Stored data:

┌──

-- ==== Sys2Proof/Laws/State.lean ====
section
/-! SUPPORT. Every field of the state after every single update of it: the field written, or the field as it was. -/

namespace Sys2Proof.Laws

open Sys2Proof Sys2Proof.Machine

/-! ## setReg -/

@[simp] theorem setReg_agenda (s : State) (k : RegKey) (x : Reg) : (s.setReg k x).agenda = s.agenda := rfl
@[simp] theorem setReg_freeCount (s : State) (k : RegKey) (x : Reg) : (s.setReg k x).freeCount = s.freeCount := rfl
@[simp] theorem setReg_nextId (s : State) (k : RegKey) (x : Reg) : (s.setReg k x).nextId = s.nextId := rfl
@[simp] theorem setReg_cur (s : State) (k : RegKey) (x : Reg) : (s.setReg k x).cur = s.cur := rfl
@[simp] theorem setReg_mem (s : State) (k : RegKey) (x : Reg) : (s.setReg k x).mem = s.mem := rfl
@[simp] theorem setReg_poison (s : State) (k : RegKey) (x : Reg) : (s.setReg k x).poison = s.poison := rfl
@[simp] theorem setReg_hist (s : State) (k : RegKey) (x : Reg) : (s.setReg k x).hist = s.hist := rfl
@[simp] theorem setReg_floors (s : State) (k : RegKey) (x : Reg) : (s.setReg k x).floors = s.floors := rfl
@[simp] theorem setReg_writeSeq (s : State) (k : RegKey) (x : Reg) : (s.setReg k x).writeSeq = s.writeSeq := rfl
@[simp] theorem setReg_regs (s : State) (k : RegKey) (x : Reg) : (s.setReg k x).regs = FMap.set s.regs k x := rfl
@[simp] theorem setReg_threads (s : State) (k : RegKey) (x : Reg) : (s.setReg k x).threads = s.threads := rfl
@[simp] theorem setReg_groups (s : State) (k : RegKey) (x : Reg) : (s.setReg k x).groups = s.groups := rfl
@[simp] theorem setReg_helms (s : State) (k : RegKey) (x : Reg) : (s.setReg k x).helms = s.helms := rfl
@[simp] theorem setReg_wgs (s : State) (k : RegKey) (x : Reg) : (s.setReg k x).wgs = s.wgs := rfl
@[simp] theorem setReg_launches (s : State) (k : RegKey) (x : Reg) : (s.setReg k x).launches = s.launches := rfl
@[simp] theorem setReg_cmds (s : State) (k : RegKey) (x : Reg) : (s.setReg k x).cmds = s.cmds := rfl
@[simp] theorem setReg_queues (s : State) (k : RegKey) (x : Reg) : (s.setReg k x).queues = s.queues := rfl
@[simp] theorem setReg_ctxs (s : State) (k : RegKey) (x : Reg) : (s.setReg k x).ctxs = s.ctxs := rfl
@[simp] theorem setReg_cores (s : State) (k : RegKey) (x : Reg) : (s.setReg k x).cores = s.cores := rfl
@[simp] theorem setReg_dies (s : State) (k : RegKey) (x : Reg) : (s.setReg k x).dies = s.dies := rfl
@[simp] theorem setReg_ports (s : State) (k : RegKey) (x : Reg) : (s.setReg k x).ports = s.ports := rfl
@[simp] theorem setReg_fabSelf (s : State) (k : RegKey) (x : Reg) : (s.setReg k x).fabSelf = s.fabSelf := rfl
@[simp] theorem setReg_fabInb (s : State) (k : RegKey) (x : Reg) : (s.setReg k x).fabInb = s.fabInb := rfl
@[simp] theorem setReg_fabRoute (s : State) (k : RegKey) (x : Reg) : (s.setReg k x).fabRoute = s.fabRoute := rfl
@[simp] theorem setReg_routePending (s : State) (k : RegKey) (x : Reg) : (s.setReg k x).routePending = s.routePending := rfl
@[simp] theorem setReg_fabReqs (s : State) (k : RegKey) (x : Reg) : (s.setReg k x).fabReqs = s.fabReqs := rfl
@[simp] theorem setReg_sems (s : State) (k : RegKey) (x : Reg) : (s.setReg k x).sems = s.sems := rfl
@[simp] theorem setReg_emptyLines (s : State) (k : RegKey) (x : Reg) : (s.setReg k x).emptyLines = s.emptyLines := rfl
@[simp] theorem setReg_host (s : State) (k : RegKey) (x : Reg) : (s.setReg k x).host = s.host := rfl
@[simp] theorem setReg_boot (s : State) (k : RegKey) (x : Reg) : (s.setReg k x).boot = s.boot := rfl
@[simp] theorem setReg_trust (s : State) (k : RegKey) (x : Reg) : (s.setReg k x).trust = s.trust := rfl
@[simp] theorem setReg_errLogs (s : State) (k : RegKey) (x : Reg) : (s.setReg k x).errLogs = s.errLogs := rfl
@[simp] theorem setReg_errInjs (s : State) (k : RegKey) (x : Reg) : (s.setReg k x).errInjs = s.errInjs := rfl
@[simp] theorem setReg_log (s : State) (k : RegKey) (x : Reg) : (s.setReg k x).log = s.log := rfl
@[simp] theorem setReg_fills (s : State) (k : RegKey) (x : Reg) : (s.setReg k x).fills = s.fills := rfl
@[simp] theorem setReg_ops (s : State) (k : RegKey) (x : Reg) : (s.setReg k x).ops = s.ops := rfl
@[simp] theorem setReg_fences (s : State) (k : RegKey) (x : Reg) : (s.setReg k x).fences = s.fences := rfl
@[simp] theorem setReg_fenceMarks (s : State) (k : RegKey) (x : Reg) : (s.setReg k x).fenceMarks = s.fenceMarks := rfl
@[simp] theorem setReg_vbd (s : State) (k : RegKey) (x : Reg) : (s.setReg k x).vbd = s.vbd := rfl
@[simp] theorem setReg_repackReqs (s : State) (k : RegKey) (x : Reg) : (s.setReg k x).repackReqs = s.repackReqs := rfl
@[simp] theorem setReg_overflow (s : State) (k : RegKey) (x : Reg) : (s.setReg k x).overflow = s.overflow := rfl
@[simp] theorem setReg_staged (s : State) (k : RegKey) (x : Reg) : (s.setReg k x).staged = s.staged := rfl
@[simp] theorem setReg_spawnHeld (s : State) (k : RegKey) (x : Reg) : (s.setReg k x).spawnHeld = s.spawnHeld := rfl
@[simp] theorem setReg_hotBase (s : State) (k : RegKey) (x : Reg) : (s.setReg k x).hotBase = s.hotBase := rfl
@[simp] theorem setReg_hotFills (s : State) (k : RegKey) (x : Reg) : (s.setReg k x).hotFills = s.hotFills := rfl
@[simp] theorem setReg_units (s : State) (k : RegKey) (x : Reg) : (s.setReg k x).units = s.units := rfl
@[simp] theorem setReg_progStore (s : State) (k : RegKey) (x : Reg) : (s.setReg k x).progStore = s.progStore := rfl
@[simp] theorem setReg_near (s : State) (k : RegKey) (x : Reg) : (s.setReg k x).near = s.near := rfl
@[simp] theorem setReg_hostReads (s : State) (k : RegKey) (x : Reg) : (s.setReg k x).hostReads = s.hostReads := rfl
@[simp] theorem setReg_endedFrames (s : State) (k : RegKey) (x : Reg) : (s.setReg k x).endedFrames = s.endedFrames := rfl
@[simp] theorem setReg_peerAnswers (s : State) (k : RegKey) (x : Reg) : (s.setReg k x).peerAnswers = s.peerAnswers := rfl

/-! ## setThread -/

@[simp] theorem setThread_agenda (s : State) (k : ThreadId) (x : Thread) : (s.setThread k x).agenda = s.agenda := rfl
@[simp] theorem setThread_freeCount (s : State) (k : ThreadId) (x : Thread) : (s.setThread k x).freeCount = s.freeCount := rfl
@[simp] theorem setThread_nextId (s : State) (k : ThreadId) (x : Thread) : (s.setThread k x).nextId = s.nextId := rfl
@[simp] theorem setThread_cur (s : State) (k : ThreadId) (x : Thread) : (s.setThread k x).cur = s.cur := rfl
@[simp] theorem setThread_mem (s : State) (k : ThreadId) (x : Thread) : (s.setThread k x).mem = s.mem := rfl
@[simp] theorem setThread_poison (s : State) (k : ThreadId) (x : Thread) : (s.setThread k x).poison = s.poison := rfl
@[simp] theorem setThread_hist (s : State) (k : ThreadId) (x : Thread) : (s.setThread k x).hist = s.hist := rfl
@[simp] theorem setThread_floors (s : State) (k : ThreadId) (x : Thread) : (s.setThread k x).floors = s.floors := rfl
@[simp] theorem setThread_writeSeq (s : State) (k : ThreadId) (x : Thread) : (s.setThread k x).writeSeq = s.writeSeq := rfl
@[simp] theorem setThread_regs (s : State) (k : ThreadId) (x : Thread) : (s.setThread k x).regs = s.regs := rfl
@[simp] theorem setThread_threads (s : State) (k : ThreadId) (x : Thread) : (s.setThread k x).threads = FMap.set s.threads k x := rfl
@[simp] theorem setThread_groups (s : State) (k : ThreadId) (x : Thread) : (s.setThread k x).groups = s.groups := rfl
@[simp] theorem setThread_helms (s : State) (k : ThreadId) (x : Thread) : (s.setThread k x).helms = s.helms := rfl
@[simp] theorem setThread_wgs (s : State) (k : ThreadId) (x : Thread) : (s.setThread k x).wgs = s.wgs := rfl
@[simp] theorem setThread_launches (s : State) (k : ThreadId) (x : Thread) : (s.setThread k x).launches = s.launches := rfl
@[simp] theorem setThread_cmds (s : State) (k : ThreadId) (x : Thread) : (s.setThread k x).cmds = s.cmds := rfl
@[simp] theorem setThread_queues (s : State) (k : ThreadId) (x : Thread) : (s.setThread k x).queues = s.queues := rfl
@[simp] theorem setThread_ctxs (s : State) (k : ThreadId) (x : Thread) : (s.setThread k x).ctxs = s.ctxs := rfl
@[simp] theorem setThread_cores (s : State) (k : ThreadId) (x : Thread) : (s.setThread k x).cores = s.cores := rfl
@[simp] theorem setThread_dies (s : State) (k : ThreadId) (x : Thread) : (s.setThread k x).dies = s.dies := rfl
@[simp] theorem setThread_ports (s : State) (k : ThreadId) (x : Thread) : (s.setThread k x).ports = s.ports := rfl
@[simp] theorem setThread_fabSelf (s : State) (k : ThreadId) (x : Thread) : (s.setThread k x).fabSelf = s.fabSelf := rfl
@[simp] theorem setThread_fabInb (s : State) (k : ThreadId) (x : Thread) : (s.setThread k x).fabInb = s.fabInb := rfl
@[simp] theorem setThread_fabRoute (s : State) (k : ThreadId) (x : Thread) : (s.setThread k x).fabRoute = s.fabRoute := rfl
@[simp] theorem setThread_routePending (s : State) (k : ThreadId) (x : Thread) : (s.setThread k x).routePending = s.routePending := rfl
@[simp] theorem setThread_fabReqs (s : State) (k : ThreadId) (x : Thread) : (s.setThread k x).fabReqs = s.fabReqs := rfl
@[simp] theorem setThread_sems (s : State) (k : ThreadId) (x : Thread) : (s.setThread k x).sems = s.sems := rfl
@[simp] theorem setThread_emptyLines (s : State) (k : ThreadId) (x : Thread) : (s.setThread k x).emptyLines = s.emptyLines := rfl
@[simp] theorem setThread_host (s : State) (k : ThreadId) (x : Thread) : (s.setThread k x).host = s.host := rfl
@[simp] theorem setThread_boot (s : State) (k : ThreadId) (x : Thread) : (s.setThread k x).boot = s.boot := rfl
@[simp] theorem setThread_trust (s : State) (k : ThreadId) (x : Thread) : (s.setThread k x).trust = s.trust := rfl
@[simp] theorem setThread_errLogs (s : State) (k : ThreadId) (x : Thread) : (s.setThread k x).errLogs = s.errLogs := rfl
@[simp] theorem setThread_errInjs (s : State) (k : ThreadId) (x : Thread) : (s.setThread k x).errInjs = s.errInjs := rfl
@[simp] theorem setThread_log (s : State) (k : ThreadId) (x : Thread) : (s.setThread k x).log = s.log := rfl
@[simp] theorem setThread_fills (s : State) (k : ThreadId) (x : Thread) : (s.setThread k x).fills = s.fills := rfl
@[simp] theorem setThread_ops (s : State) (k : ThreadId) (x : Thread) : (s.setThread k x).ops = s.ops := rfl
@[simp] theorem setThread_fences (s : State) (k : ThreadId) (x : Thread) : (s.setThread k x).fences = s.fences := rfl
@[simp] theorem setThread_fenceMarks (s : State) (k : ThreadId) (x : Thread) : (s.setThread k x).fenceMarks = s.fenceMarks := rfl
@[simp] theorem setThread_vbd (s : State) (k : ThreadId) (x : Thread) : (s.setThread k x).vbd = s.vbd := rfl
@[simp] theorem setThread_repackReqs (s : State) (k : ThreadId) (x : Thread) : (s.setThread k x).repackReqs = s.repackReqs := rfl
@[simp] theorem setThread_overflow (s : State) (k : ThreadId) (x : Thread) : (s.setThread k x).overflow = s.overflow := rfl
@[simp] theorem setThread_staged (s : State) (k : ThreadId) (x : Thread) : (s.setThread k x).staged = s.staged := rfl
@[simp] theorem setThread_spawnHeld (s : State) (k : ThreadId) (x : Thread) : (s.setThread k x).spawnHeld = s.spawnHeld := rfl
@[simp] theorem setThread_hotBase (s : State) (k : ThreadId) (x : Thread) : (s.setThread k x).hotBase = s.hotBase := rfl
@[simp] theorem setThread_hotFills (s : State) (k : ThreadId) (x : Thread) : (s.setThread k x).hotFills = s.hotFills := rfl
@[simp] theorem setThread_units (s : State) (k : ThreadId) (x : Thread) : (s.setThread k x).units = s.units := rfl
@[simp] theorem setThread_progStore (s : State) (k : ThreadId) (x : Thread) : (s.setThread k x).progStore = s.progStore := rfl
@[simp] theorem setThread_near (s : State) (k : ThreadId) (x : Thread) : (s.setThread k x).near = s.near := rfl
@[simp] theorem setThread_hostReads (s : State) (k : ThreadId) (x : Thread) : (s.setThread k x).hostReads = s.hostReads := rfl
@[simp] theorem setThread_endedFrames (s : State) (k : ThreadId) (x : Thread) : (s.setThread k x).endedFrames = s.endedFrames := rfl
@[simp] theorem setThread_peerAnswers (s : State) (k : ThreadId) (x : Thread) : (s.setThread k x).peerAnswers = s.peerAnswers := rfl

└──

WHAT IS EXPECTED:
Your task is to copy exactly, and only, the lines from the line with "(s.setThread k x).units = s.units := rfl" through the last line of the entries, both included.

SOLUTION TO THIS PROBLEM:
@[simp] theorem setThread_units (s : State) (k : ThreadId) (x : Thread) : (s.setThread k x).units = s.units := rfl
@[simp] theorem setThread_progStore (s : State) (k : ThreadId) (x : Thread) : (s.setThread k x).progStore = s.progStore := rfl
@[simp] theorem setThread_near (s : State) (k : ThreadId) (x : Thread) : (s.setThread k x).near = s.near := rfl
@[simp] theorem setThread_hostReads (s : State) (k : ThreadId) (x : Thread) : (s.setThread k x).hostReads = s.hostReads := rfl
@[simp] theorem setThread_endedFrames (s : State) (k : ThreadId) (x : Thread) : (s.setThread k x).endedFrames = s.endedFrames := rfl
@[simp] theorem setThread_peerAnswers (s : State) (k : ThreadId) (x : Thread) : (s.setThread k x).peerAnswers = s.peerAnswers := rfl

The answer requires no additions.